Como é algo a ser desenvolvido, esse “projeto” precisa receber energia dedicada, explica a expert. “Sugiro escrever pelo menos 20 minutos por dia, três ou quatro vezes por semana. Se você puder fazer isso todo dia será ainda melhor. Faça de forma livre, sem regras, censuras e preocupação com a gramática, por exemplo”, diz. “Você pode ter um tema ou simplesmente escrever sobre o que estiver na sua cabeça.” E fazer isso à mão é melhor do que digitar, é claro. “Em tempos de internet, nos quais tudo é muito rápido; em tempos de multitasking, quando fazemos mil coisas de uma vez só, na maioria das vezes não estamos ancorados no presente momento, no aqui e no agora. Já quando se escreve, a gente desacelera e, nesse desacelerar, é possível se perceber melhor”, conta ela.
Razões para começar
Para finalizar, a Health Counseling lista razões bem práticas do porquê começar já a incorporar esse hábito na sua vida. A primeira delas é: “Escrever é um grande aliado da resolução de conflitos com outras pessoas porque no processo da escrita você consegue se conectar melhor com a percepção do outro”. A especialista também ressalta, em segundo lugar, que escrever aciona partes do cérebro bem diferentes do que o ato de digitar: “A escrita requer um movimento mais complicado dos dedos, da mão como um todo.
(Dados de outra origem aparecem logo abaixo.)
/-! ### Down and back (R293, R294, R297) -/

/-- A port goes DOWN, and traffic to its partner takes detours (R293). -/
def State.takeDown (s : State) (p : Nat) (x : Port) : State :=
  ((s.putPort p { x with state := .down, wasDown := true, downNext := false, upNext := false }).dropWaiting p).noteDowns

/-- A port goes DOWN and PORT_DOWN is raised (R293). -/
def State.portDown (s : State) (p : Nat) : State :=
  (s.takeDown p (s.port p)).raiseU 0x6003 (uPort * 2 ^ 22 + p) []

/-- When a port is DISABLED whatever its partner does: no cable, or a dimension of size 1 once the device is in a domain (R296, R445);
before that its partner is not configured, and it trains (R297, R448, log 124). -/
def State.portOff (s : State) (p : Nat) (cable : Bool) : Bool :=
  !cable || (s.lnk.domain && s.dimSize (p / 2) == 1)

/-- Whether a port stays DOWN without training: sealed DOWN until new keys come, or PERMANENT (R294). -/
def State.stuckDown (s : State) (p : Nat) : Bool :=
  (s.port p).sealDown || s.portPerm p

/-- A port begins to train where it may (R294): one that has been DOWN trains its lanes and stays DOWN until a boundary. A DISABLED or
TRAINING port has no lane in service (R312). -/
def State.startTraining (s : State) (p : Nat) : State :=
  let x := s.port p
  if s.portOff p x.cable then ((s.putPort p { x with state := .disabled, lanes := 0, upNext := false }).dropWaiting p).noteDowns
  else if x.works then s
  else if s.stuckDown p || x.wasDown then (s.putPort p { x with state := .down, upNext := false }).noteDowns
  else (s.putPort p { x with state := .training, lanes := 0, upNext := false }).noteDowns

/-- CABLE_PRESENT_CHANGE: without its cable a port is DISABLED; with it the port trains (R294, R445). -/
def execCablePresentChange (port : Nat) (present : Bool) (s : State) : Host.Outcome State Fault Refusal :=
  if 6 ≤ port then .fault .noSuchUnit
  else .next ((s.setPort port { s.port port with cable := present }).startTraining port)

/-- PORT_RETRAIN: once each second a MISWIRED port trains again; a DOWN port trains its lanes and stays DOWN until a boundary (R294). -/
def execPortRetrain (port : Nat) (s : State) : Host.Outcome State Fault Refusal :=
  if 6 ≤ port then .fault .noSuchUnit
  else
    let x := s.port port
    if x.state = .miswired ∨ x.state = .sealMismatch then .next (s.startTraining port)
    else if x.state = .down ∧ !s.stuckDown port then .next (s.setPort port { x with laneFails := [], upNext := false })
    else .next s

/-- Whether the partner that training found is the one R289 names; before DOMAIN_SET none is (R297). -/
def State.rightPartner (s : State) (p : Nat) (o : TrainObs) : Bool :=
  s.lnk.domain && o.partner == some (s.partnerOf p) && decide (o.pport = if p % 2 = 0 then p + 1 else p - 1)

/-- The lanes that training brought up, without those classified permanent (R292). -/
def State.trainedLanes (s : State) (p : Nat) (o : TrainObs) : BitVec 6 :=
  o.lanes &&& ~~~(s.lanePerm p)

/-- A link as training leaves it: empty buffers, blocks numbered from 0. -/
def Port.freshLink (x : Port) : Port :=
  { x with credit := [], sent := [], txSeq := 0, blk := [], plain := [], rxWant := none, rx := [], returned := [], rr := 0 }

/-- PORT_TRAINING_DONE (R292 to R294, R297, R301, R303): MISWIRED with the wrong partner, SEAL_MISMATCH when one end alone is sealed,
DOWN below five lanes; a port that has been DOWN returns at the next boundary, another at once. -/
def execPortTrainingDone (port : Nat) (o : TrainObs) (s : State) : Host.Outcome State Fault Refusal :=
  if 6 ≤ port then .fault .noSuchUnit
  else
    let x := s.port port
    if s.portOff port x.cable then .next (s.startTraining port)
    else if s.stuckDown port then .next s
    else
      let lanes := s.trainedLanes port o
      let y := { x with partner := o.partner.getD 0, pport := o.pport, delay := o.delay }
      if !s.rightPartner port o then
        .next (((s.putPort port { y with state := .miswired }).raiseU 0x6004 (uPort * 2 ^ 22 + port)
          [wd (o.partner.getD 0)]).noteDowns)
      else if s.sec.rsealed.getLsbD port != o.partnerSealed then
        .next (s.putPort port { y with state := .sealMismatch }).noteDowns
      else if popCount 6 lanes.toNat < 5 then
        .next (if x.wasDown then (s.putPort port { y with state := .down, upNext := false }).noteDowns
               else (s.setPort port { y with lanes := lanes }).portDown port)
      else if x.wasDown then .next (s.putPort port { y with state := .down, upNext := true, laneNext := lanes }).noteDowns
      else
        let z := { y.freshLink with lanes := lanes }
        .next (s.putPort port { z with state := z.upState }).noteDowns

/-! ### Lanes (R292, R363) -/

/-- A lane that has failed a test leaves service; below five lanes the port goes DOWN (R293, R365). -/
def State.laneOut (s : State) (port lane : Nat) : State :=
  let x := s.port port
  if !x.lanes.getLsbD lane then s
  else
    let y := { x with lanes := x.lanes &&& ~~~(BitVec.ofNat 6 (2 ^ lane)), wire := x.wire ++ x.sent }
    let s1 := s.setPort port (if x.works then { y with state := y.upState } else y)
    if x.works && decide (popCount 6 y.lanes.toNat < 5) then s1.portDown port else s1

/-- A lane leaves service: blocks in flight are sent again, LANE_DROP is raised and charged, and below five lanes the port goes
DOWN. -/
def State.laneDrop (s : State) (port lane : Nat) : State :=
  let x := s.port port
  if !x.lanes.getLsbD lane then s
  else
    let lanes : BitVec 6 := x.lanes &&& ~~~(BitVec.ofNat 6 (2 ^ lane))
    let y := { x with lanes := lanes, wire := x.wire ++ x.sent, laneFails := Tab.del x.laneFails lane }
    let z := if x.works then { y with state := y.upState } else y
    let s1 := ((s.setPort port z).raiseU 0x6002 (uLane * 2 ^ 22 + (port * 6 + lane)) []).count cLaneDrop 1
    let s2 := (s1.chargeErr uLane (port * 6 + lane) 0x6002 false).count cRecovery 1
    if x.works && decide (popCount 6 lanes.toNat < 5) then s2.portDown port else s2

/-- LANE_DROP: a lane loses lock, exceeds its error rate, or causes four failed blocks in a beat. -/
def execLaneDrop (port lane : Nat) (s : State) : Host.Outcome State Fault Refusal :=
  if 6 ≤ port ∨ 6 ≤ lane then .fault .noSuchUnit else .next (s.laneDrop port lane)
E esse movimento estimula uma parte do seu cérebro, o córtex motor, o que causa um efeito parecido como o do Mindfulness”. E um terceiro ponto, como explica Viviane, é que escrever libera nosso potencial criativo: “Abre portas para a gente se conectar com soluções com as quais a antes não se conectaria. Cultive o unplugging, crie momentos no seu dia para desligar seu telefone e seu computador”, finaliza ela.